### Task objective
Lines that include the string "checkForm" are the ones to copy from the entries below.

Extracted records:
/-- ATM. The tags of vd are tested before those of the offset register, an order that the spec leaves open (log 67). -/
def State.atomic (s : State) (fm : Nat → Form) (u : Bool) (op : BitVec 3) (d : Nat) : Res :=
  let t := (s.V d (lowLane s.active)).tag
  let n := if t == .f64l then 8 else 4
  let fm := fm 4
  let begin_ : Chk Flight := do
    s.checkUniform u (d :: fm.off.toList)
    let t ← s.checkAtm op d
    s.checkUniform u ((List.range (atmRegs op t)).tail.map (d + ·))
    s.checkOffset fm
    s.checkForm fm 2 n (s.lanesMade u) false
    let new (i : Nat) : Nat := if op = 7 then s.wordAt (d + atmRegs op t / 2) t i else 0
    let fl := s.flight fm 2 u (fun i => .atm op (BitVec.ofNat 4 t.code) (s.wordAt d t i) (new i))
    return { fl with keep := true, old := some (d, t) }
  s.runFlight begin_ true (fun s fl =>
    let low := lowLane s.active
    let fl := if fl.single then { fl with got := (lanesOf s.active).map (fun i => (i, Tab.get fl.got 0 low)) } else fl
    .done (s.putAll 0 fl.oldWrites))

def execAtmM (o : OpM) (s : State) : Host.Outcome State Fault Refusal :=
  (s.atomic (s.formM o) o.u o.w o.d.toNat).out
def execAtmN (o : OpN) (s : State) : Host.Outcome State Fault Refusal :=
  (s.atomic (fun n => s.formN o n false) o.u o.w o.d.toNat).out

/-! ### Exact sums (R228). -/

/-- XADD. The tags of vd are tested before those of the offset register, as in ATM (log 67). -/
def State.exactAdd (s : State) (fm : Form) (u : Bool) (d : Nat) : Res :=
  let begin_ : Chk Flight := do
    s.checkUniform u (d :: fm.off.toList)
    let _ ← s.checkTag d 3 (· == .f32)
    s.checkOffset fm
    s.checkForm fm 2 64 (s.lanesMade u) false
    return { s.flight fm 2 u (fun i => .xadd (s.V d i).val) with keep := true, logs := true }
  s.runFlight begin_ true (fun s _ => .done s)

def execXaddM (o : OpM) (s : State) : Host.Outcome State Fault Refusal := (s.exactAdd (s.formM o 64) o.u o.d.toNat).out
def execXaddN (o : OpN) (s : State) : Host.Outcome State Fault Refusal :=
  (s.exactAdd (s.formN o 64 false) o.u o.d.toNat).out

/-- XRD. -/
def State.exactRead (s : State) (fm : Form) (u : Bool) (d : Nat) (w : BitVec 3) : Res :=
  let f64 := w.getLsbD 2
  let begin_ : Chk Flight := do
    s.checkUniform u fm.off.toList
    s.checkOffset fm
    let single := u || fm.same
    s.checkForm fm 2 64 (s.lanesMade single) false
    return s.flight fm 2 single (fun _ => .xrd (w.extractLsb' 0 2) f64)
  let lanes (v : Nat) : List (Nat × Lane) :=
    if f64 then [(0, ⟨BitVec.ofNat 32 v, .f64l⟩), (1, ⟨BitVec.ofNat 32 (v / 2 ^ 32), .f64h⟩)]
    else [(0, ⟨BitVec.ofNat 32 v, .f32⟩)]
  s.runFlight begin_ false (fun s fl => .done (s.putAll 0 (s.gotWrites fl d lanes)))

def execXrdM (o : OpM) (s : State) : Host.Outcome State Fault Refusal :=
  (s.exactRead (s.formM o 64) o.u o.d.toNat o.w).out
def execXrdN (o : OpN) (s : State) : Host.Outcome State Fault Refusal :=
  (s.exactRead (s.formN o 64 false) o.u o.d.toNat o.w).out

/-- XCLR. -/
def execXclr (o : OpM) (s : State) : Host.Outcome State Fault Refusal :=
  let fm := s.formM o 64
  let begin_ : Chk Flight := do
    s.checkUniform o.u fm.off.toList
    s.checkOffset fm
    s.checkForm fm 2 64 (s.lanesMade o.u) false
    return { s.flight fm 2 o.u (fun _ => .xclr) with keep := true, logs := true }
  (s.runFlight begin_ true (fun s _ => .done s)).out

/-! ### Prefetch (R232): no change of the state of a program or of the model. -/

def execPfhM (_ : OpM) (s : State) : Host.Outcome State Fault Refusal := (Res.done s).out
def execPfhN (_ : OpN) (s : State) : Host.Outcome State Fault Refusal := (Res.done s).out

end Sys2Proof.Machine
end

### Answer for this exercise
    s.checkForm fm 2 n (s.lanesMade u) false
    s.checkForm fm 2 64 (s.lanesMade u) false
    s.checkForm fm 2 64 (s.lanesMade single) false
    s.checkForm fm 2 64 (s.lanesMade o.u) false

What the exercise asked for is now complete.